/-- A lazily bound function (R316): its object's bytes, its section, the addresses of every section, its stub, its bound
address, the heap words that call the stub and the GOT entries that name it. -/
structure Lazy where
  stub : Nat
  bytes : List Byte
  sect : Nat
  addrs : List Nat
  asid : BitVec 16
  bound : Option Nat
  calls : List (Nat × Int)
  gots : List (DWord × Int)
  deriving DecidableEq, Repr

/-- What landing-zone space an area holds: a trap frame, a held-operation record, an image, a movement fault record, a
queue ring. -/
inductive AreaKind where
  | frame | record | image | movement | crewImage | ring
  deriving DecidableEq, Repr

/-- A part of a landing zone in use (R36, R37): kind, length, and whether it lies in a knot's own reservation. -/
structure Area where
  kind : AreaKind
  len : Nat
  own : Option Nat
  deriving DecidableEq, Repr

/-- A translation that a TLB holds (R323): the leaf's fields as the walk found them. -/
structure TlbEnt where
  unit : Nat
  asid : Nat
  page : Nat
  pa : Nat
  key : Nat
  heap : Bool
  w : Bool
  rd : Bool
  deriving DecidableEq, Repr

/-- What the host last received over Larzon (R71, R327). -/
structure HostAnswer where
  data : List Byte
  error : Bool
  deriving DecidableEq, Repr

/-- Memory of the pod and what belongs to its bytes: contents, the key each byte was stored under, poisoned sectors,
landing zones (by home * 2^31 + offset), their areas, TLB contents, and the host's lines. -/
structure MemSt where
  bytes : List Host.Cell
  keys : Sparse Config.KeyId
  poison : List Nat
  zone : List Host.Cell
  areas : Sparse Area
  tlb : List TlbEnt
  lines : Sparse (List Byte)
  shared : List Nat
  refs : Sparse Nat
  deriving DecidableEq, Repr

/-- The code heap (R313): words by word index, bound functions by entry, objects, backing pages by heap page, lazily bound
functions. -/
structure HeapSt where
  words : Sparse Word
  fns : Sparse Fn
  objects : List Object
  pages : Sparse (List Nat)
  lazies : List Lazy
  deriving DecidableEq, Repr

/-- A chain (R275): its descriptor page, the key of its pages, and the stamp it was created under. -/
structure ChainReg where
  page : Nat
  key : Option Nat
  brood : DWord
  deriving DecidableEq, Repr

/-- What moves between agents: posts, acknowledgements, EMIT records, held streams, barrier phases, device queues,
broods, cancellations, chains. -/
structure FlowSt where
  posts : List Post
  acks : List Ack
  emits : List Emit
  held : List HeldStream
  bars : List Phase
  queues : Sparse QueueSt
  broods : Sparse Brood
  cancels : List Cancel
  chains : List ChainReg
  deriving DecidableEq, Repr

/-- The state of the pod. -/
structure State where
  strap : Strap
  cur : Agent
  late : Bool
  agenda : List Turn
  picks : List Nat
  serial : Nat
  round : Nat
  uid : Nat
  fresh : Nat
  mem : MemSt
  heap : HeapSt
  flow : FlowSt
  paths : Sparse Path
  knots : Sparse Knot
  crews : Sparse Crew
  launches : Sparse Launch
  stks : Sparse StackSt
  modules : Sparse ModuleSt
  host : HostAnswer
  deriving DecidableEq, Repr

/-- Why a step stops with a fault. -/
inductive Fault where
  /-- An instruction was executed when no agent, or one that does not exist, was current: raised by the meanings of the
  word rows. Safe: the hardware executes an instruction only for the agent that fetched it, and `step` sets it. -/
  | noAgent
  deriving DecidableEq, Repr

===

**Work instruction:** Please repeat the material above word for word.

**Answer for this exercise:**
/-- A lazily bound function (R316): its object's bytes, its section, the addresses of every section, its stub, its bound
address, the heap words that call the stub and the GOT entries that name it. -/
structure Lazy where
  stub : Nat
  bytes : List Byte
  sect : Nat
  addrs : List Nat
  asid : BitVec 16
  bound : Option Nat
  calls : List (Nat × Int)
  gots : List (DWord × Int)
  deriving DecidableEq, Repr

/-- What landing-zone space an area holds: a trap frame, a held-operation record, an image, a movement fault record, a
queue ring. -/
inductive AreaKind where
  | frame | record | image | movement | crewImage | ring
  deriving DecidableEq, Repr

/-- A part of a landing zone in use (R36, R37): kind, length, and whether it lies in a knot's own reservation. -/
structure Area where
  kind : AreaKind
  len : Nat
  own : Option Nat
  deriving DecidableEq, Repr

/-- A translation that a TLB holds (R323): the leaf's fields as the walk found them. -/
structure TlbEnt where
  unit : Nat
  asid : Nat
  page : Nat
  pa : Nat
  key : Nat
  heap : Bool
  w : Bool
  rd : Bool
  deriving DecidableEq, Repr

/-- What the host last received over Larzon (R71, R327). -/
structure HostAnswer where
  data : List Byte
  error : Bool
  deriving DecidableEq, Repr

/-- Memory of the pod and what belongs to its bytes: contents, the key each byte was stored under, poisoned sectors,
landing zones (by home * 2^31 + offset), their areas, TLB contents, and the host's lines. -/
structure MemSt where
  bytes : List Host.Cell
  keys : Sparse Config.KeyId
  poison : List Nat
  zone : List Host.Cell
  areas : Sparse Area
  tlb : List TlbEnt
  lines : Sparse (List Byte)
  shared : List Nat
  refs : Sparse Nat
  deriving DecidableEq, Repr

/-- The code heap (R313): words by word index, bound functions by entry, objects, backing pages by heap page, lazily bound
functions. -/
structure HeapSt where
  words : Sparse Word
  fns : Sparse Fn
  objects : List Object
  pages : Sparse (List Nat)
  lazies : List Lazy
  deriving DecidableEq, Repr

/-- A chain (R275): its descriptor page, the key of its pages, and the stamp it was created under. -/
structure ChainReg where
  page : Nat
  key : Option Nat
  brood : DWord
  deriving DecidableEq, Repr

/-- What moves between agents: posts, acknowledgements, EMIT records, held streams, barrier phases, device queues,
broods, cancellations, chains. -/
structure FlowSt where
  posts : List Post
  acks : List Ack
  emits : List Emit
  held : List HeldStream
  bars : List Phase
  queues : Sparse QueueSt
  broods : Sparse Brood
  cancels : List Cancel
  chains : List ChainReg
  deriving DecidableEq, Repr

/-- The state of the pod. -/
structure State where
  strap : Strap
  cur : Agent
  late : Bool
  agenda : List Turn
  picks : List Nat
  serial : Nat
  round : Nat
  uid : Nat
  fresh : Nat
  mem : MemSt
  heap : HeapSt
  flow : FlowSt
  paths : Sparse Path
  knots : Sparse Knot
  crews : Sparse Crew
  launches : Sparse Launch
  stks : Sparse StackSt
  modules : Sparse ModuleSt
  host : HostAnswer
  deriving DecidableEq, Repr

/-- Why a step stops with a fault. -/
inductive Fault where
  /-- An instruction was executed when no agent, or one that does not exist, was current: raised by the meanings of the
  word rows. Safe: the hardware executes an instruction only for the agent that fetched it, and `step` sets it. -/
  | noAgent
  deriving DecidableEq, Repr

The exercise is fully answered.